Evolution of Recognition of Ligands from Gram-Positive Bacteria: Similarities and Differences in the TLR2-Mediated Response between Mammalian Vertebrates and Teleost Fish

Cell Biology and Immunology Group, Department of Animal Sciences, Wageningen University, Wageningen, The Netherlands.
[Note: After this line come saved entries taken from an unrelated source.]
-- ==== Sys2Proof/Safety.lean ====
section
/-! DEFINITION. The terms in which claims about the block are made: a command that completes, the word a read delivered, what
two states agree on, and the forms that every step keeps. -/

set_option Elab.async false

namespace Sys2Proof.Machine

/-- The command completes: it answers a next state, and the property holds of that state. -/
def Answers (c : Instr) (s : State) (P : State → Prop) : Prop := ∃ t, exec c s = .next t ∧ P t

/-- Whether every command that waits is well formed. -/
def State.queueWf (s : State) : Bool := s.pending.all Instr.wf

/-- The canonical form of a state: memory and register file in theirs. -/
def State.canonical (s : State) : Prop := Memory.wf s.mem ∧ Regs.wf s.regs

/-- The number under which the word that an initiator read last is kept. -/
def readNo : Init → Nat
  | .part n => n
  | .aon => 4
  | .boot => 5
  | .siari => 6
  | .switch => 7

/-- The word that an initiator's latest read returned. -/
def State.readData (s : State) (init : Init) : Option Word := Sparse.get s.bus.rdata (readNo init)

/-- An address of a peripheral block's register that a running fabric carries to its block: the block is on, and the
address lies in no group page and not in stencil memory. -/
abbrev State.carries (s : State) (a : Nat) : Prop :=
  s.domOn domFAB = true ∧ inBlocks a = true ∧ s.blockOn (blockOf a) = true ∧ inStencils a = false ∧ pageOf a = none

/-- One more count in a counter that is held at its maximum. -/
abbrev State.oneMore (t s : State) (f : Fld) (i : Nat := 0) (j : Nat := 0) : Prop :=
  t.get f i j = min f.top (s.get f i j + 1)

/-- Every byte of memory outside a range reads alike in two states. -/
def State.memOutside (t s : State) (lo hi : Nat) : Prop := ∀ a, a < lo ∨ hi ≤ a → t.rd8 a = s.rd8 a

/-- Every byte of memory reads alike in two states. -/
def State.memSame (t s : State) : Prop := ∀ a, t.rd8 a = s.rd8 a

/-- Whether an event that names block, code and item lies in queue n, placed after every other. -/
abbrev State.placed (t : State) (n block code item : Nat) : Prop :=
  (t.queue n).entries.getLast?.any (fun e => e.block == block && e.code == code && e.item == item) = true

/-- Core c carries out words, and the fetch at its pc is permitted and meets no uncorrectable word (R591, R609, R630). -/
abbrev State.fetches (s : State) (c : Nat) : Prop :=
  s.coreLive c = true ∧ s.fetchable c (s.pc c).toNat = true ∧ s.permits c (s.pc c).toNat F.CPU_RBASE_X = true ∧
    s.wordBad (physAt c (s.pc c).toNat) = false

/-- The state after a word of core c that writes a register and goes on to the next word. -/
abbrev State.gives (s : State) (c rd : Nat) (v : Word) : State := (s.setG c rd v).setPc c (s.pc c + 4)

/-- Whether queue n has room for an entry (R617). -/
abbrev State.room (s : State) (n : Nat) : Prop := (s.queue n).entries.length < queueCap n

end Sys2Proof.Machine
end

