/-- R629 to R649: commands of integrity. -/
def Obligations.IntegrityCommandsComplete : Prop :=
  (∀ (s : State) (init : Init), s.domOn domFAB = true → s.mayWrite init .SYS_DWDOG 0 = true → Answers (.dwdogKey3c init) s
    (fun t => t.integ.dwPairs.contains init = true ∧ t.integ.dwAt = s.integ.dwAt ∧ t.regs = s.regs)) ∧
  (∀ (s : State) (init : Init) (m : Nat), s.domOn domFAB = true → s.mayWrite init .SYS_DWDOG 0 = true →
    s.integ.dwPairs.contains init = true → s.pwr = 0 → s.get F.SYS_DWDOG_TIME = m → 10 ≤ m → m ≤ 4000 → Answers (.dwdogKeyC3
    init) s (fun t => t.integ.dwUse = m ∧ t.integ.dwAt = some (s.now + m * msUnits) ∧ t.integ.dwPairs.contains init = false)) ∧
  (∀ (s : State) (init : Init) (key : Nat), s.domOn domFAB = true → s.mayWrite init .SYS_DWDOG 0 = true → key % 256 ≠ 0 → key
    % 256 ≠ 0x3C → key % 256 ≠ 0xC3 → Answers (.dwdogWrongKey init key) s (fun t => t.oneMore s F.ERR_BLK0_ACCESS 15 ∧
    t.integ.dwPairs.contains init = false ∧ t.integ.dwAt = s.integ.dwAt)) ∧
  (∀ (s : State) (init : Init) (ms : Nat), s.domOn domFAB = true → s.mayWrite init .SYS_DWDOG 0 = true → s.integ.dwUse ≠ 0 →
    Answers (.dwdogTimeWrite init ms) s (fun t => t.get F.SYS_DWDOG_TIME = ms % 4096 ∧ t.integ = s.integ)) ∧
  (∀ (s : State) (u : Nat), s.integ.dwAt = some u → u ≤ s.now → Answers (.deviceWatchdogExpiry) s (fun t => t.pwr = 5 ∧ t.get
    F.PMU_STATE_LASTRST = 4 ∧ t.boot.kind = 1 ∧ t.integ.dwAt = none)) ∧
  (∀ (s : State) (init : Init) (n cls idx : Nat), n < 4 → s.domOn domFAB = true → s.mayWrite init .SYS_TEST n = true →
    Sparse.get s.integ.tests n = none → idx < 65536 → s.svcOk n 1 cls idx = true → cls < 256 → Answers (.testOutput init n cls
    idx) s (fun t => t.get F.SYS_TEST_BUSY n = 1 ∧ t.get F.SYS_TEST_RES n = 0 ∧ Sparse.get t.integ.tests n = some ⟨1, cls,
    idx, s.now⟩)) ∧
  (∀ (s : State) (init : Init) (n idx : Nat), n < 4 → s.domOn domFAB = true → s.mayWrite init .SYS_TEST n = true → Sparse.get
    s.integ.tests n = none → idx < 65536 → s.svcOk n 2 4 idx = true → Answers (.testString init n idx) s (fun t => t.get
    F.SYS_TEST_BUSY n = 1 ∧ t.get F.SYS_TEST_RES n = 0 ∧ Sparse.get t.integ.tests n = some ⟨2, 4, idx, s.now⟩ ∧ bit (t.chan
    (128 + idx)).prot pTest = true)) ∧
  (∀ (s : State) (init : Init) (n idx : Nat), n < 4 → s.domOn domFAB = true → s.mayWrite init .SYS_TEST n = true → Sparse.get
    s.integ.tests n = none → idx < 65536 → s.svcOk n 3 14 idx = true → idx < 10 → Answers (.testCan init n idx) s (fun t =>
    t.get F.SYS_TEST_BUSY n = 1 ∧ t.get F.SYS_TEST_RES n = 0 ∧ Sparse.get t.integ.tests n = some ⟨3, 14, idx, s.now⟩)) ∧
  (∀ (s : State) (init : Init) (n idx : Nat), n < 4 → s.domOn domFAB = true → s.mayWrite init .SYS_TEST n = true → Sparse.get
    s.integ.tests n = none → idx < 65536 → s.svcOk n 4 15 idx = true → idx < 12 → Answers (.testLin init n idx) s (fun t =>
    t.get F.SYS_TEST_BUSY n = 1 ∧ t.get F.SYS_TEST_RES n = 0 ∧ Sparse.get t.integ.tests n = some ⟨4, 15, idx, s.now⟩)) ∧
  (∀ (s : State) (init : Init) (n idx : Nat), n < 4 → s.domOn domFAB = true → s.mayWrite init .SYS_TEST n = true → Sparse.get
    s.integ.tests n = none → idx < 65536 → s.svcOk n 5 18 idx = true → s.upd.sessions = [] → Answers (.testPort init n idx) s
    (fun t => t.get F.SYS_TEST_BUSY n = 1 ∧ t.get F.SYS_TEST_RES n = 0 ∧ Sparse.get t.integ.tests n = some ⟨5, 18, idx, s.now⟩
    ∧ t.get F.ESW_PSTAT_LINK idx = 0)) ∧
  (∀ (s : State) (init : Init) (n cls idx : Nat), n < 4 → s.domOn domFAB = true → s.mayWrite init .SYS_TEST n = true →
    Sparse.get s.integ.tests n = none → idx < 65536 → cls < 256 → s.svcOk n 1 cls idx = false → Answers (.testOutput init n
    cls idx) s (fun t => t.get F.SYS_TEST_RES n = 3 ∧ t.integ = s.integ ∧ t.get F.SYS_TEST_BUSY n = s.get F.SYS_TEST_BUSY n)) ∧
  (∀ (s : State) (n res : Nat) (x : SvcTest), n < 4 → Sparse.get s.integ.tests n = some x → Answers (.inServiceTestEnd n res)
    s (fun t => t.get F.SYS_TEST_BUSY n = 0 ∧ t.get F.SYS_TEST_RES n = (if res = 1 ∨ res = 2 then res else 4) ∧ Sparse.get
    t.integ.tests n = none)) ∧
  (∀ (s : State) (a row : Nat), s.get F.ERR_SCRUB_EN = 1 → s.pwr ≤ 1 → Answers (.scrubVisit a row 1 false) s (fun t =>
    t.oneMore s F.ERR_BLK1_CORR1 (ramBlock a) ∧ t.oneMore s F.ERR_CUM_COUNT 0 ∧ t.cpu = s.cpu)) ∧
  (∀ (s : State) (a row : Nat), s.get F.ERR_SCRUB_EN = 1 → s.pwr ≤ 1 → Answers (.scrubVisit a row 3 true) s (fun t =>
    t.oneMore s F.ERR_BLK2_UNCORR (ramBlock a) ∧ t.oneMore s F.ERR_CUM_COUNT 2 ∧ t.oneMore s F.ERR_CUM_COUNT 24 ∧
    t.cpu.bad.contains (a / 8 * 8) = true ∧ t.integ.rows = [])) ∧
  (∀ (s : State) (one two h u : Nat), s.pwr = 3 ∨ s.pwr = 4 → s.get F.ERR_SCRUB_DSSCRUB = h → h ≠ 0 → s.pmu.commitAt = some u
    → max s.integ.scrubbed u + h * 3600 * secUnits ≤ s.now → s.get F.ERR_CUM_COUNT 0 + one < 2 ^ 32 → s.get F.ERR_CUM_COUNT 1
    + two < 2 ^ 32 → Answers (.parkedScrub one two []) s (fun t => t.get F.ERR_CUM_COUNT 0 = s.get F.ERR_CUM_COUNT 0 + one ∧
    t.get F.ERR_CUM_COUNT 1 = s.get F.ERR_CUM_COUNT 1 + two ∧ t.oneMore s F.ERR_CUM_COUNT 24 ∧ t.integ.scrubbed = s.now ∧
    t.pwr = s.pwr)) ∧
  (∀ (s : State) (e : LogEntry) (rest : List LogEntry), s.log.pend = e :: rest → s.log.headFound = true → s.log.flushing = 0 →
    e.stamp + secUnits ≤ s.now → Answers (.logFlushTimer) s (fun t => t.log.flushing = s.log.pend.length ∧ t.log.pend =
    s.log.pend ∧ t.regs = s.regs)) ∧
  (∀ (s : State) (e : LogEntry) (k : Nat), s.log.pend = [e] → s.log.headFound = true → s.log.flushing = 1 → s.get
    F.ERR_LOGHEAD_ENTRY = k → k + 1 < 786432 → Answers (.logFlushEnd) s (fun t => t.log.pend = [] ∧ t.log.flushing = 0 ∧ t.get
    F.ERR_LOGHEAD_ENTRY = k + 1 ∧ t.get F.ERR_LOGHEAD_WRAP = s.get F.ERR_LOGHEAD_WRAP)) ∧
  (∀ (s : State), s.log.headFound = false → s.pwr ≤ 1 → s.logHead = none → s.log.pend = [] → Answers (.logHeadFound) s (fun t
    => t.log.headFound = true ∧ t.get F.ERR_LOGHEAD_ENTRY = 0 ∧ t.get F.ERR_LOGHEAD_WRAP = 0 ∧ t.get F.ERR_LOGSEQ_SEQ = 0 ∧
    t.log.nextSeq = 0)) ∧
  (∀ (s : State) (k q : Nat), s.log.headFound = false → s.pwr ≤ 1 → s.logHead = some (k, q) → s.log.pend = [] → k + 1 < 786432
    → q + 1 < 2 ^ 32 → Answers (.logHeadFound) s (fun t => t.log.headFound = true ∧ t.get F.ERR_LOGHEAD_ENTRY = k + 1 ∧ t.get
    F.ERR_LOGHEAD_WRAP = (if s.logValid (k + 1) then 1 else 0) ∧ t.get F.ERR_LOGSEQ_SEQ = q + 1))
The Journal of Immunology (Impact Factor: 4.92). 03/2010; 184(5):2355-68. DOI: 10.4049/jimmunol.0900990
Source: PubMed


We investigated the role of the TLR2 receptor in the recognition of ligands from Gram-positive bacteria in fish. Comparative sequence analysis showed a highly conserved Toll/IL-1 receptor domain. Although the leucine-rich repeat domain was less conserved, the position of the critical peptidoglycan (PGN)-binding residues in the leucine-rich repeat domain of carp TLR2 were conserved. Transfection of human embryonic kidney 293 cells with TLR2 corroborated the ability of carp TLR2 to bind the prototypical mammalian vertebrate TLR2 ligands lipoteichoic acid (LTA) and PGN from Staphylococcus aureus. The synthethic triacylated lipopeptide N-palmitoyl-S-(2,3- bis(palmitoyloxy)-(2RS)-propyl)-(R)-Cys-(S)-Ser-(S)-Lys 4 trihydrochloride (Pam 3CSK 4) but not the diacylated lipopeptide macrophage-activating lipopeptide-2 (MALP-2) also activated TLR2 transfected human cells. We identified clear differences between the mammalian vertebrates and carp TLR2-mediated response. The use of the same ligands on carp macrophages indicated that fish cells require high concentrations of ligands from Gram-positive bacteria (LTA, PGN) for activation and signal transduction, react less strongly (Pam 3CSK 4) or do not react at all (MALP-2). Overexpression of TLR2 in carp macrophages confirmed TLR2 reactivity of the response to LTA and PGN, low-responsiveness to Pam 3CSK 4 and nonresponsiveness to MALP-2. A putative relation with the apparent absence of accessory proteins such as CD14 from the fish TLR2-containing receptor complex is discussed. Moreover, activation of carp macrophages by PGN resulted in increased TLR2 gene expression and enhanced TLR2 mRNA stability, MAPK-p38 phosphorylation and increased radical production. Finally, we could show that NADPH oxidase-derived radicals and MAPK-p38 activation cooperatively determine the level of PGN-induced TLR2 gene expression.We propose that the H 2O 2-MAPK-p38-dependent axis is crucial for regulation of TLR2 gene expression in fish macrophages.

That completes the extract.